Interesting facts
Interesting Facts about (1-Methyl-2-phenyl-ethyl)hydrazine
(1-Methyl-2-phenyl-ethyl)hydrazine is a fascinating compound with a range of intriguing properties and applications. As a hydrazine derivative, it possesses notable reactivity, making it an interesting subject of study in organic chemistry. Here are some key points to consider:
- Structure and Functionality: The compound features a hydrazine group, which is inherently reactive due to the nitrogen-nitrogen bond. This gives it potential applications in synthesis, especially in the production of pharmaceuticals and agrochemicals.
- Biochemical Applications: Hydrazine derivatives, including this compound, have been investigated for their potential use in drug development. They exhibit various biological activities, which may include anti-tumor effects and the ability to modulate enzyme activity.
- Historical Significance: Hydrazine and its derivatives have been pivotal in the development of aircraft fuels and rocket propellants due to their high energy release. While (1-Methyl-2-phenyl-ethyl)hydrazine may not be directly used in these applications, its study contributes to the broader field of energetic materials.
- Synthetic Pathways: There are various synthetic routes to produce (1-Methyl-2-phenyl-ethyl)hydrazine, typically involving the reaction of hydrazine with specific ketones or aldehydes. This provides an avenue for students and researchers to explore different synthetic methodologies.
- Safety and Handling: As with many hydrazine derivatives, careful handling and appropriate safety precautions are essential due to their potential toxicity and hazardous nature. Always refer to safety guidelines when working with such compounds.
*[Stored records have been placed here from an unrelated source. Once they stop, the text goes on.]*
-- ==== Sys2Proof/Machine/ArrayOps.lean ====
section
/-! DEFINITION. The matrix array as its operations share it: layouts of operands (R72, R73, R105), views of an
operation's operands and result, the passes' sums (R95 to R97, R110, R211), and the drain of an output tile (R93, R94,
R111 to R122). -/

namespace Sys2Proof.Machine

/-! ### Where an element lies (R72, R73) -/

/-- An element of an operand: its block's first byte, or its own byte where the type has no blocks; the places of the
block's scale byte and pip word; its index in the block. `none` of a view is an element fed as exact zero. -/
structure Spot where
  e : Nat
  sc : Option Nat
  pp : Option Nat
  i : Nat
  deriving DecidableEq, Repr

def ceilDiv (a b : Nat) : Nat := (a + b - 1) / b

def up64 (n : Nat) : Nat := ceilDiv n 64 * 64

/-- Bytes of a row record of L elements (R72). -/
def recBytes (t : Nat) (pips : Bool) (L : Nat) : Nat :=
  if isBlock t then ceilDiv L 32 * (4 * elemW t) + ceilDiv L 32 + (if pips then 4 * ceilDiv L 32 else 0)
  else L * (elemW t / 8)

/-- The padded extent of a row record. -/
def extent (t : Nat) (pips : Bool) (L : Nat) : Nat := up64 (recBytes t pips L)

/-- Element j of the row record at r. -/
def recSpot (t : Nat) (pips : Bool) (L r j : Nat) : Spot :=
  let nb := ceilDiv L 32
  if isBlock t then
    { e := r + j / 32 * (4 * elemW t), sc := some (r + nb * (4 * elemW t) + j / 32),
      pp := if pips then some (r + nb * (4 * elemW t) + nb + 4 * (j / 32)) else none, i := j % 32 }
  else { e := r + j * (elemW t / 8), sc := none, pp := none, i := 0 }

/-- Bytes of a stationary tile of TW columns (R73). -/
def tileBytes (t tw : Nat) (pips : Bool) : Nat :=
  up64 (tw * 32 * elemW t + (if isBlock t then tw * 8 else 0) + (if pips then tw * 32 else 0))

/-- Row k of column q of the tile at r (R73). -/
def tileSpot (t : Nat) (pips : Bool) (tw r q k : Nat) : Spot :=
  let w := elemW t
  if isBlock t then
    { e := r + q * 32 * w + k / 32 * (4 * w), sc := some (r + tw * 32 * w + q * 8 + k / 32),
      pp := if pips then some (r + tw * 32 * w + tw * 8 + q * 32 + 4 * (k / 32)) else none, i := k % 32 }
  else { e := r + q * 32 * w + k * (w / 8), sc := none, pp := none, i := 0 }

/-- The code of an element (R105). -/
def State.codeAt (s : State) (t : Nat) (x : Spot) : Nat :=
  let w := elemW t
  if isBlock t then
    let lo := w * x.i
    s.rdN (x.e + lo / 8) 2 / 2 ^ (lo % 8) % 2 ^ w
  else s.rdN x.e (w / 8)

def State.scaleAt (s : State) (x : Spot) : Nat :=
  match x.sc with
  | some a => (s.rdB a).toNat
  | none => 127

/-- The value of an element with its pips and its scale (R106 to R109). -/
def State.valAt (s : State) (t : Nat) (x : Option Spot) : Val :=
  match x with
  | none => Val.zero
  | some x =>
    let c := s.codeAt t x
    if isBlock t then
      let pips := match x.pp with
        | some a => pipsOf (BitVec.ofNat 32 (s.rdN a 4))
        | none => []
      blockVal t c (s.scaleAt x) pips x.i
    else if t = 8 then decBf16 (BitVec.ofNat 16 c)
    else if t = 9 then decF16 (BitVec.ofNat 16 c)
    else decF32 (BitVec.ofNat 32 c)

/-- The sectors an element's bytes, scale and pip word lie in (R92). -/
def spotSectors (t : Nat) (x : Option Spot) : List Nat :=
  match x with
  | none => []
  | some x =>
    let w := elemW t
    let lo := if isBlock t then x.e + w * x.i / 8 else x.e
    let hi := if isBlock t then x.e + (w * x.i + w - 1) / 8 else x.e + w / 8 - 1
    [lo / 64, hi / 64] ++ (match x.sc with | some a => [a / 64] | none => []) ++
      (match x.pp with | some a => [a / 64] | none => [])

/-! ### Views -/

/-- What an array operation reads and writes: element k of streaming row r, of stationary column n, and where column n
of the result of row r lies (its record and its element there). -/
structure View where
  ta : Nat
  tb : Nat
  tout : Nat
  outPips : Bool
  accum : Bool
  ref : Nat
  len : Nat
  rnd : Bool
  esc : Nat
  a : Nat → Nat → Option Spot
  b : Nat → Nat → Option Spot
  out : Nat → Nat → Nat × Nat
  writes : Nat → Nat → Bool

/-- INT32 accumulation (R97). -/
def View.int (v : View) : Bool := v.tout = 11

/-- Rows that enter together (R70). -/
def rateG (tb : Nat) : Nat :=
  if tb = 6 || tb = 7 then 8 else if tb = 0 then 4 else if isBlock tb then 2 else 1

/-- The pairs of R70. -/
def pairLegal (ta tb : Nat) : Bool := if isBlock tb then isBlock ta else (tb = 8 || tb = 9) && (ta = 8 || ta = 9)

/-- TYPE_OUT under R71. -/
def outLegal (ta tb tout : Nat) : Bool := tout ≤ 10 || (tout = 11 && ta = 5 && tb = 5)

/-- Policies of R118: 0 OFF, 1 REPORT, 2 ESCALATE. -/
def State.policy (s : State) (c : CoreId) (esc : Nat) : Nat := if esc = 0 then (s.cfgOf c).policy.toNat else esc - 1

/-- TYPE_OUT of 6 bits or narrower (R118). -/
def narrowOut (t : Nat) : Bool := isBlock t && elemW t ≤ 6

/-- Widening can follow (R118, R121). -/
def State.mayWiden (s : State) (c : CoreId) (esc tout : Nat) : Bool := s.policy c esc = 2 && narrowOut tout

/-! ### Areas of an operand (R74, R77) -/

/-- The module bits are zero or this module's. -/
def State.herePart (s : State) (g : Nat) : Bool := modulePart g = 0 || s.isLocal g

/-- The range lies in the near tier, the far-tier window or a core store of the partition's cores. -/
def State.areaOk (s : State) (c : CoreId) (g n : Nat) : Bool :=
  let a := localPart g
  s.herePart g &&
  (decide (a + n ≤ nearEnd) || (decide (farBase ≤ a) && decide (a + n ≤ farBase + 0x40000000000)) ||
   match regionOf a with
   | .store k off => s.owner k = s.owner c && decide (off + n ≤ 0x400000)
   | _ => false)

/-- The range lies in the core's own store. -/
def ownStore (c : CoreId) (g n : Nat) : Bool := inStore c (localPart g) n

/-- The extent of rows of records: the bytes from the first to the end of the last, the gaps between records included, for
the area and overlap checks of R77 (DESIGN CHOICE, notes/assumptions/40.md). -/
def rowsExtent (rows stride ext : Nat) : Nat := if rows = 0 then 0 else (rows - 1) * stride + ext

/-- Alignment and stride of R74 with the area of R77. -/
def State.rowsOk (s : State) (c : CoreId) (g rows stride ext : Nat) : Bool :=
  g % 64 = 0 && stride % 64 = 0 && ext ≤ stride && s.areaOk c g (rowsExtent rows stride ext)

/-- The trouble of reading or writing rows of records at a local address. -/
def State.rowsTrouble (s : State) (c : CoreId) (a : Nat) (rows : List Nat) (stride n : Nat) (wr : Bool) :
    Option Trouble :=
  rows.findSome? fun i => (s.coreViolates c (a + i * stride) n wr).map .violation

/-- Bits of a mask at a, for m below n. -/
def State.maskRows (s : State) (a n : Nat) : List Nat :=
  (List.range n).filter fun m => a = 0 || (s.rdB (localPart a + m / 8)).toNat / 2 ^ (m % 8) % 2 = 1

/-! ### Tiles and passes (R79) -/

def chunksOf {α : Type} (n : Nat) : Nat → List α → List (List α)
  | 0, _ => []
  | fuel + 1, xs => if xs.isEmpty then [] else xs.take n :: chunksOf n fuel (xs.drop n)

/-- Groups of at most n. -/
def groups {α : Type} (n : Nat) (xs : List α) : List (List α) := chunksOf n xs.length xs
In summary, (1-Methyl-2-phenyl-ethyl)hydrazine is more than just a chemical formula; it is an example of the intricate link between organic chemistry and real-world applications. Its structural features and reactivity showcase the potential for innovation in various fields, from pharmaceuticals to materials science.
Synonyms
Pheniprazine
55-52-7
Phenizine
beta-Phenylisopropylhydrazine
1-phenylpropan-2-ylhydrazine
Dicatron
Feniprazina
Fenilisopropilidrazina
Feniprazyne
Pheniprazinum
Feniprazyne [Polish]
1-Phenyl-2-hydrazinopropane
2-Hydrazinopropylbenzene
Pheniprazine [INN:BAN]
Feniprazina [INN-Spanish]
Pheniprazinum [INN-Latin]
2-Hydrazino-1-phenylpropane
(alpha-Methylphenethyl)hydrazine
Hydrazine, (1-methyl-2-phenylethyl)-
EINECS 200-236-6
Pheniprazine dl-form
(1-phenylpropan-2-yl)hydrazine
37VKD7067M
P 1142
PHENIPRAZINE [INN]
HYDRAZINE, (alpha-METHYLPHENETHYL)-
PHENIPRAZINE [WHO-DD]
DTXSID6043838
PHENIPRAZINE DL-FORM [MI]
Hydrazine, 1-methyl-2-phenylethyl
Feniprazina (INN-Spanish)
Pheniprazinum (INN-Latin)
UNII-37VKD7067M
Pheniprazine (free base)
1-(1-METHYL-2-PHENYLETHYL)HYDRAZINE
NCIOpen2_000669
CHEMBL22498
SCHEMBL163709
DTXCID4023838
CHEBI:134773
AKOS026733800
DB09250
HY-W224327
DA-56794
CS-0286846
NS00033337
Hydrazine, (1-methyl-2-phenylethyl)-(9CI)
EN300-274949
SR-01000944902
Q7181347
SR-01000944902-1
200-236-6
Solubility of (1-methyl-2-phenyl-ethyl)hydrazine
The solubility of (1-methyl-2-phenyl-ethyl)hydrazine (C8H12N2) in various solvents can be influenced by its chemical structure. Here are some key points to consider:
As is often the case with organic compounds, experimental data should be consulted to obtain exact solubility values, as theoretical predictions may not always align with real-world outcomes. Understanding these solubility characteristics is crucial for applications in synthesis and formulation.